__Data to process__.

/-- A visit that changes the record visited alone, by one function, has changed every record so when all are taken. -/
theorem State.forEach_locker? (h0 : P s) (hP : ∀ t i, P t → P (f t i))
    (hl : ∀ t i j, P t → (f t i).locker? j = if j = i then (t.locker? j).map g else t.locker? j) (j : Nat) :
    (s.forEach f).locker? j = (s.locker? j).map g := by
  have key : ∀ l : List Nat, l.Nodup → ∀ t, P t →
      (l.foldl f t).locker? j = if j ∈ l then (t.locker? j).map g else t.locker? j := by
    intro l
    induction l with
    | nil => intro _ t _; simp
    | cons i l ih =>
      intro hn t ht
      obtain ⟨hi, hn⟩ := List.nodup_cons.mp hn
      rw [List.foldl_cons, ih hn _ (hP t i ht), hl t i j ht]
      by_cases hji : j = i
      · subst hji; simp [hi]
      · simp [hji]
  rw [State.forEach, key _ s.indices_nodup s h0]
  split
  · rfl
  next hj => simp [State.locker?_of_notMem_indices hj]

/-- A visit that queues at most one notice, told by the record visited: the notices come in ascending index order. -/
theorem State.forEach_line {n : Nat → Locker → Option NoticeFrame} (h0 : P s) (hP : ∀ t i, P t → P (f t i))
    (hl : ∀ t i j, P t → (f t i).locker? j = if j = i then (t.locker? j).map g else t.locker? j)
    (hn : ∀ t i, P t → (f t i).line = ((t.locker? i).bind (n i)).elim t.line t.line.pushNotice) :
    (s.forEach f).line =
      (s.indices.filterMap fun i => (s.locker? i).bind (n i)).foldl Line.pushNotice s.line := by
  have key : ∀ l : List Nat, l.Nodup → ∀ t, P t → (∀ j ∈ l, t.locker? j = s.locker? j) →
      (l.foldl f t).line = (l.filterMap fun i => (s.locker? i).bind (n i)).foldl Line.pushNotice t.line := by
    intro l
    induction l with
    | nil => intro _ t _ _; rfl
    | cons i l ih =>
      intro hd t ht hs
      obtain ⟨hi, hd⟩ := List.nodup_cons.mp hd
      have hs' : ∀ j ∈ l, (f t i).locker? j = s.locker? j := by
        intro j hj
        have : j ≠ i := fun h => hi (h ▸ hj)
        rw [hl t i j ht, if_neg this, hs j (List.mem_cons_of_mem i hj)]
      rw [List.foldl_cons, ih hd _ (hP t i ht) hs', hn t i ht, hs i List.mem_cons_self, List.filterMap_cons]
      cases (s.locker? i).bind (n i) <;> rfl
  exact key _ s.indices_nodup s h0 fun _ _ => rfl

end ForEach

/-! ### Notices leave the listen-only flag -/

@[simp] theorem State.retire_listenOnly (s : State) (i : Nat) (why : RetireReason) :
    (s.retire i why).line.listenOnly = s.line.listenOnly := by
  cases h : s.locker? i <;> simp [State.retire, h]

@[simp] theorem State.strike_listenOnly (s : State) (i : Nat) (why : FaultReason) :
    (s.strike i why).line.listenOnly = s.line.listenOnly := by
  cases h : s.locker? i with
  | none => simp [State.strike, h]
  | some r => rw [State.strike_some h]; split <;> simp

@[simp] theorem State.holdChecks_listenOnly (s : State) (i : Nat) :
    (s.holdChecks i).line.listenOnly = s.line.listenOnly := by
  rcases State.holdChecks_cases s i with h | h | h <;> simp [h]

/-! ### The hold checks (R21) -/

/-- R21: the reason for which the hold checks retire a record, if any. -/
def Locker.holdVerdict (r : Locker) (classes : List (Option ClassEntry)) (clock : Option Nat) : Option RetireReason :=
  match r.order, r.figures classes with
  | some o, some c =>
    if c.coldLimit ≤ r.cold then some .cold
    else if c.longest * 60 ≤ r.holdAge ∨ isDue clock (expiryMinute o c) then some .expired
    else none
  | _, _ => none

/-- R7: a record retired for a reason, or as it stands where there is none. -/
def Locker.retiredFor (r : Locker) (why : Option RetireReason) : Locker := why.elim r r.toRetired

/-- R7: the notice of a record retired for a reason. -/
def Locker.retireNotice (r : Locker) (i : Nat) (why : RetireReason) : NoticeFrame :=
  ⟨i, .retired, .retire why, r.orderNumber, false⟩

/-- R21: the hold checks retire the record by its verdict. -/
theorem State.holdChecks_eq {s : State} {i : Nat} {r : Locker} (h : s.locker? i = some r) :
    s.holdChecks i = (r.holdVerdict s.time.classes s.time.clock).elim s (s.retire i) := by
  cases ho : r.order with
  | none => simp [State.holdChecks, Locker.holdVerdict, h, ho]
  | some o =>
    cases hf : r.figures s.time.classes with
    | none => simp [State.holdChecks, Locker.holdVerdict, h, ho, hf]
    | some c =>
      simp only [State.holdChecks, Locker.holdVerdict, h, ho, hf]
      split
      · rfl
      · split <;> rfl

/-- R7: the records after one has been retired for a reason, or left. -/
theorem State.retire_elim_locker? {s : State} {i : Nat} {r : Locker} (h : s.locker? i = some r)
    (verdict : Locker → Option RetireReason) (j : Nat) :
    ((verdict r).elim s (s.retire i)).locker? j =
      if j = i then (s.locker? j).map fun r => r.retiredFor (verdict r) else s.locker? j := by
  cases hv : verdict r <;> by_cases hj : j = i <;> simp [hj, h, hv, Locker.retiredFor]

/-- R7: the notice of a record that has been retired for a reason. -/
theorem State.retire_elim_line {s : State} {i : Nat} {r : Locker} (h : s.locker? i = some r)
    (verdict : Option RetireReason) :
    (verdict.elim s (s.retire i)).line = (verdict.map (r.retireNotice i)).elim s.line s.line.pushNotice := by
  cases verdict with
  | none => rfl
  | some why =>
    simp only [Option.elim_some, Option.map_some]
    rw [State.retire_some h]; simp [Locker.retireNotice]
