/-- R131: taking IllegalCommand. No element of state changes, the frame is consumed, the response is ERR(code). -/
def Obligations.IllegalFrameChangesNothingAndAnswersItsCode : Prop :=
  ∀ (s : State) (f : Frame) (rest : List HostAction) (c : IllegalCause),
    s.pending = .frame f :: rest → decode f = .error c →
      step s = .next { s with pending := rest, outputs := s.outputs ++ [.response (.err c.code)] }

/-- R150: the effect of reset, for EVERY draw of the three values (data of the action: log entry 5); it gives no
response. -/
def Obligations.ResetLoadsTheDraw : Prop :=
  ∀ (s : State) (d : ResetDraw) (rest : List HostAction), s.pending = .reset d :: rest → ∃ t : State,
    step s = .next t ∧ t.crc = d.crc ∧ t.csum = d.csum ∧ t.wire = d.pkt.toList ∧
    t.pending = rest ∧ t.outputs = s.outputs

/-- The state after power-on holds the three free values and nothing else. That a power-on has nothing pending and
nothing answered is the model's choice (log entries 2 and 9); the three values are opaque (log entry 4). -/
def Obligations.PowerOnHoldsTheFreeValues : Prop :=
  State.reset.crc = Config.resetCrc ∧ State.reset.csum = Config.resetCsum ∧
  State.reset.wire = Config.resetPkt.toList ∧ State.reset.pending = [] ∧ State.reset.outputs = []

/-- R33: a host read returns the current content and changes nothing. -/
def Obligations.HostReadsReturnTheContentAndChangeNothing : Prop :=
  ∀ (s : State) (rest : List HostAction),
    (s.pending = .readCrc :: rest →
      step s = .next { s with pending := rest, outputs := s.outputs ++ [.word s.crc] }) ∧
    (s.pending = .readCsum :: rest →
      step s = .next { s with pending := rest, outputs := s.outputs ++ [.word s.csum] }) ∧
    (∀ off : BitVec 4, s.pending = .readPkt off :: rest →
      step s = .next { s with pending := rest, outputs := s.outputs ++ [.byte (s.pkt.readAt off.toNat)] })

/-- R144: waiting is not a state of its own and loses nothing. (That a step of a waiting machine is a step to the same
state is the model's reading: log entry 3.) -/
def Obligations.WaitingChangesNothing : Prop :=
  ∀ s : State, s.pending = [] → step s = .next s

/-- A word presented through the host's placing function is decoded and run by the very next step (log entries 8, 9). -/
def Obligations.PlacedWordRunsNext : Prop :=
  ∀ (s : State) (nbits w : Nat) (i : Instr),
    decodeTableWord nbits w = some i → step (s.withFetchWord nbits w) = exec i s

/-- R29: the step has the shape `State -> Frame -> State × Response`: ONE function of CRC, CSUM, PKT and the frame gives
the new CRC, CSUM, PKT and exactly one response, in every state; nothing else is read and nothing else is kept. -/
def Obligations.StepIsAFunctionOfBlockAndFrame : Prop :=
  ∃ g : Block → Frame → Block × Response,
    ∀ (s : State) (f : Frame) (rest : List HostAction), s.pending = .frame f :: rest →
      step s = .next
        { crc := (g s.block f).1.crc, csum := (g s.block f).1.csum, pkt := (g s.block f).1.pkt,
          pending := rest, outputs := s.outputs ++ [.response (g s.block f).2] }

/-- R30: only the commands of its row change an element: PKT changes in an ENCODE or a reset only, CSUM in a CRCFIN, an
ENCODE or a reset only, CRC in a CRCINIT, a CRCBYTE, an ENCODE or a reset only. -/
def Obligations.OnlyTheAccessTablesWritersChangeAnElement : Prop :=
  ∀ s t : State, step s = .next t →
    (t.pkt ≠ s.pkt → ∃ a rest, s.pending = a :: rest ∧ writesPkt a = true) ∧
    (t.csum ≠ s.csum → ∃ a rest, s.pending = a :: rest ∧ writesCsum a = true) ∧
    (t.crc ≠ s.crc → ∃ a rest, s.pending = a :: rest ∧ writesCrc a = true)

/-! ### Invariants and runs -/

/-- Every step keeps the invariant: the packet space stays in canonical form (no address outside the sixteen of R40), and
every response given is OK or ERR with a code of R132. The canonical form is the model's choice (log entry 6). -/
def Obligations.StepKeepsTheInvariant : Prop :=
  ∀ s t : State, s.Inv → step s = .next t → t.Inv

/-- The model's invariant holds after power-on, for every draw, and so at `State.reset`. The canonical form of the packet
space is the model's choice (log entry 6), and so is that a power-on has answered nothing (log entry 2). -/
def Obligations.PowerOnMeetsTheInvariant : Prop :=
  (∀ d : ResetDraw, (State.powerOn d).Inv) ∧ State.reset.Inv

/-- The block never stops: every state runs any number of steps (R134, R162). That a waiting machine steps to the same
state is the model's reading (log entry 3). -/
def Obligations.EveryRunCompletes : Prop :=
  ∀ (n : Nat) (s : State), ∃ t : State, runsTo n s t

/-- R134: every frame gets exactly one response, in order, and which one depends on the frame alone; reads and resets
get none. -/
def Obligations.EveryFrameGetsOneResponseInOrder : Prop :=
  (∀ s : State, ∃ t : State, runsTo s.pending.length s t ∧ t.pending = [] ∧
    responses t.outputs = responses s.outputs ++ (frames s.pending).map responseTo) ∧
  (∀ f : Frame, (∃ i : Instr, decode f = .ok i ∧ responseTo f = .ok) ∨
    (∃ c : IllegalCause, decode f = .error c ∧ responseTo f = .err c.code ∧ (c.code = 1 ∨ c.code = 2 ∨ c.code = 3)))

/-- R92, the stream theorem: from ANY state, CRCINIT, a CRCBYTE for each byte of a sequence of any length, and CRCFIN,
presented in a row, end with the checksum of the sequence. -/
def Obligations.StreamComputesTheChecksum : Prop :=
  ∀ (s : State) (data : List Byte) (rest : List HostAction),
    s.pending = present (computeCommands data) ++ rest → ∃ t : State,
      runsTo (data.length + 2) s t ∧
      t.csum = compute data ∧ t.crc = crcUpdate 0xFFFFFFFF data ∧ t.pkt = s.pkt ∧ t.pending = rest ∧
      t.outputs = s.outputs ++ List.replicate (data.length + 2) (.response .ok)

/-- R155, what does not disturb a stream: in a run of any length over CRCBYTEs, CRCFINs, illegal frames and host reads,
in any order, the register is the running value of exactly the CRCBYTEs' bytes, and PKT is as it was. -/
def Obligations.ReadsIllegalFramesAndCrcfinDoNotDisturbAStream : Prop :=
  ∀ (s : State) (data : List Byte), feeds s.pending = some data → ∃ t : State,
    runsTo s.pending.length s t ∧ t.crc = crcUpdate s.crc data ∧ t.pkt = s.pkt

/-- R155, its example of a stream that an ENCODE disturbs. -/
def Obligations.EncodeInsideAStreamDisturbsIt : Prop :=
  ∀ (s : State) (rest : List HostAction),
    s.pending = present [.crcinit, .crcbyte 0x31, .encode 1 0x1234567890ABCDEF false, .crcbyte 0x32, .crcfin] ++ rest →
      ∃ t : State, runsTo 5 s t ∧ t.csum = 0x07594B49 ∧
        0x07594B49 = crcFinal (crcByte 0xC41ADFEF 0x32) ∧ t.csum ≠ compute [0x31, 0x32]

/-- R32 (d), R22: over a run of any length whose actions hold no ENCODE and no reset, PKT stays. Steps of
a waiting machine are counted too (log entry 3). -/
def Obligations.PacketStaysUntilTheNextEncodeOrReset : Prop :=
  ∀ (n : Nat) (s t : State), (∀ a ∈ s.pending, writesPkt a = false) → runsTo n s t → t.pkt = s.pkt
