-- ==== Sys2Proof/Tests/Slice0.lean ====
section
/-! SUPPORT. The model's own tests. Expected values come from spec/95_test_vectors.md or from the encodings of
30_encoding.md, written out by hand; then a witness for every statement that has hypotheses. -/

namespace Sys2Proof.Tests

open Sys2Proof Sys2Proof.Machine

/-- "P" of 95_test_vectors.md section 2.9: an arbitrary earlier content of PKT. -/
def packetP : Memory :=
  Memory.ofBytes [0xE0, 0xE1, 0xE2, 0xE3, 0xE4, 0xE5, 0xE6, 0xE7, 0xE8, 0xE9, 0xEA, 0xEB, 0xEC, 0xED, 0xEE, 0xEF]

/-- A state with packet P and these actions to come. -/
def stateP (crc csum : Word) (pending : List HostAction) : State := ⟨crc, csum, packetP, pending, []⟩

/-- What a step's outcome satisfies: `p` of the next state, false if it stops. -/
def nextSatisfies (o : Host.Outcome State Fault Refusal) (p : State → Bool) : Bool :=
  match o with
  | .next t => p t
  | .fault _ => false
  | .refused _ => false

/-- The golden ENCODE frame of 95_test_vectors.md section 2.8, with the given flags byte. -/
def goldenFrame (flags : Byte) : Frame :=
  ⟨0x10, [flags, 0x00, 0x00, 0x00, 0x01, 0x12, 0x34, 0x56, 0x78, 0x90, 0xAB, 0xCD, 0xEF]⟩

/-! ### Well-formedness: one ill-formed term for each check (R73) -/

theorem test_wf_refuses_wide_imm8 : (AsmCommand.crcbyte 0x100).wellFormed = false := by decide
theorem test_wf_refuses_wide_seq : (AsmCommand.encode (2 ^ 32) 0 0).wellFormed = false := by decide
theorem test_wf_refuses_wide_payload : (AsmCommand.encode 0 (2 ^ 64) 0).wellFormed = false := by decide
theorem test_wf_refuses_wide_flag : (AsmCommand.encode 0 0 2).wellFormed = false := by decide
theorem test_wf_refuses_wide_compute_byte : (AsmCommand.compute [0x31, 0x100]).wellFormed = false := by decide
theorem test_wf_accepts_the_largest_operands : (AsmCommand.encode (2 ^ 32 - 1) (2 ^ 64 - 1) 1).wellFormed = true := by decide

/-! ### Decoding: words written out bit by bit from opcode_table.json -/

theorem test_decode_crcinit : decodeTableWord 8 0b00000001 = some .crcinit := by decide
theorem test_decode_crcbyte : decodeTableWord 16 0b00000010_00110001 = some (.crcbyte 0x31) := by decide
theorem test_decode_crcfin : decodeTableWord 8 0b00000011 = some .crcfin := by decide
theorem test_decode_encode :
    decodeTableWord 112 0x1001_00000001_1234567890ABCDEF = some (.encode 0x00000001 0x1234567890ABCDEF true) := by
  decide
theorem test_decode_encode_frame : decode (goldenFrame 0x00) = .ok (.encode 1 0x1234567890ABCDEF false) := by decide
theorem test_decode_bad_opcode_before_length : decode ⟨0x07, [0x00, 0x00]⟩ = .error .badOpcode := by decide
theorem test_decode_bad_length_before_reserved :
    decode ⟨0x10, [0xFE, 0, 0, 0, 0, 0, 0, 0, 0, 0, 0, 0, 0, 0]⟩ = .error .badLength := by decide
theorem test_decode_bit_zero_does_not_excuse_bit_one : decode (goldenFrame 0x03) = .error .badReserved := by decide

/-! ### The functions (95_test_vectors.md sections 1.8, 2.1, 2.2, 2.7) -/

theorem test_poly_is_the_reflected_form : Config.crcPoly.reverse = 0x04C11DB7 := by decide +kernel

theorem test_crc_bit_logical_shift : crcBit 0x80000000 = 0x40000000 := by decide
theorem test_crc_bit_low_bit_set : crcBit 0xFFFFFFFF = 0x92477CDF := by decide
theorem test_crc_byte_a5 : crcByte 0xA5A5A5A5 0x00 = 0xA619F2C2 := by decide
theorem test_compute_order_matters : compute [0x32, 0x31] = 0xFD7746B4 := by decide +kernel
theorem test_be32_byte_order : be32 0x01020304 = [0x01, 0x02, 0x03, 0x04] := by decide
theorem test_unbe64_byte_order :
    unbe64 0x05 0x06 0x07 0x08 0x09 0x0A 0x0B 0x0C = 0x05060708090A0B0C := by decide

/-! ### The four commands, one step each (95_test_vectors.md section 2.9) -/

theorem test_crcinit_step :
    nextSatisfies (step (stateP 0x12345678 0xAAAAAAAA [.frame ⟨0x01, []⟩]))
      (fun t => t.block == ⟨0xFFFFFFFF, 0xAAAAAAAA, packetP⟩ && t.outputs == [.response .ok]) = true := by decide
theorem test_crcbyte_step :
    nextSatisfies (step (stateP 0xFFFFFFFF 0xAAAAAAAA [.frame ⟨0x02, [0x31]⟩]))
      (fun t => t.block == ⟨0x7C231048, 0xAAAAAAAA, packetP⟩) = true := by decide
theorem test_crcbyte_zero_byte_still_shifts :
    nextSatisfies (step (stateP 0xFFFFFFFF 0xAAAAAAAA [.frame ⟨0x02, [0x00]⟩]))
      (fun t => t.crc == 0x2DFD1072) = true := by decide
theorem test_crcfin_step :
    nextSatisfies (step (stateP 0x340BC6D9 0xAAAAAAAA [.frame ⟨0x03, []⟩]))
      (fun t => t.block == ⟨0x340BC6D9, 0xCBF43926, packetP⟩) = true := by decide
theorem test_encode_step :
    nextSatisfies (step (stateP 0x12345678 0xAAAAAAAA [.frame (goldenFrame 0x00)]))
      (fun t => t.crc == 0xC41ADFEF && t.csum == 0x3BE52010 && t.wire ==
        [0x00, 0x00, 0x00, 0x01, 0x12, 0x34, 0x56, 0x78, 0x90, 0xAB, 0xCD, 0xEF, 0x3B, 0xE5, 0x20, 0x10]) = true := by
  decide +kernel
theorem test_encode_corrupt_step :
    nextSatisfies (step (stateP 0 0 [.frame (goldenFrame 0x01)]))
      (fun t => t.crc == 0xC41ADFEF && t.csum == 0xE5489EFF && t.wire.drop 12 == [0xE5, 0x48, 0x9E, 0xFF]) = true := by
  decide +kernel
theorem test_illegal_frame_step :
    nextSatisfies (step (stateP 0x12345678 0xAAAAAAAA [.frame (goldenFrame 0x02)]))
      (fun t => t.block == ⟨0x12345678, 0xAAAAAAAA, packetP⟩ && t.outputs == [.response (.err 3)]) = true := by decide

__Problem description__.
Begin at the top of the listing above and set down each line exactly. Stop after the line that contains "hji; simp [hi]".

__Exercise result__.
/-- A visit that changes the record visited alone, by one function, has changed every record so when all are taken. -/
theorem State.forEach_locker? (h0 : P s) (hP : ∀ t i, P t → P (f t i))
    (hl : ∀ t i j, P t → (f t i).locker? j = if j = i then (t.locker? j).map g else t.locker? j) (j : Nat) :
    (s.forEach f).locker? j = (s.locker? j).map g := by
  have key : ∀ l : List Nat, l.Nodup → ∀ t, P t →
      (l.foldl f t).locker? j = if j ∈ l then (t.locker? j).map g else t.locker? j := by
    intro l
    induction l with
    | nil => intro _ t _; simp
    | cons i l ih =>
      intro hn t ht
      obtain ⟨hi, hn⟩ := List.nodup_cons.mp hn
      rw [List.foldl_cons, ih hn _ (hP t i ht), hl t i j ht]
      by_cases hji : j = i
      · subst hji; simp [hi]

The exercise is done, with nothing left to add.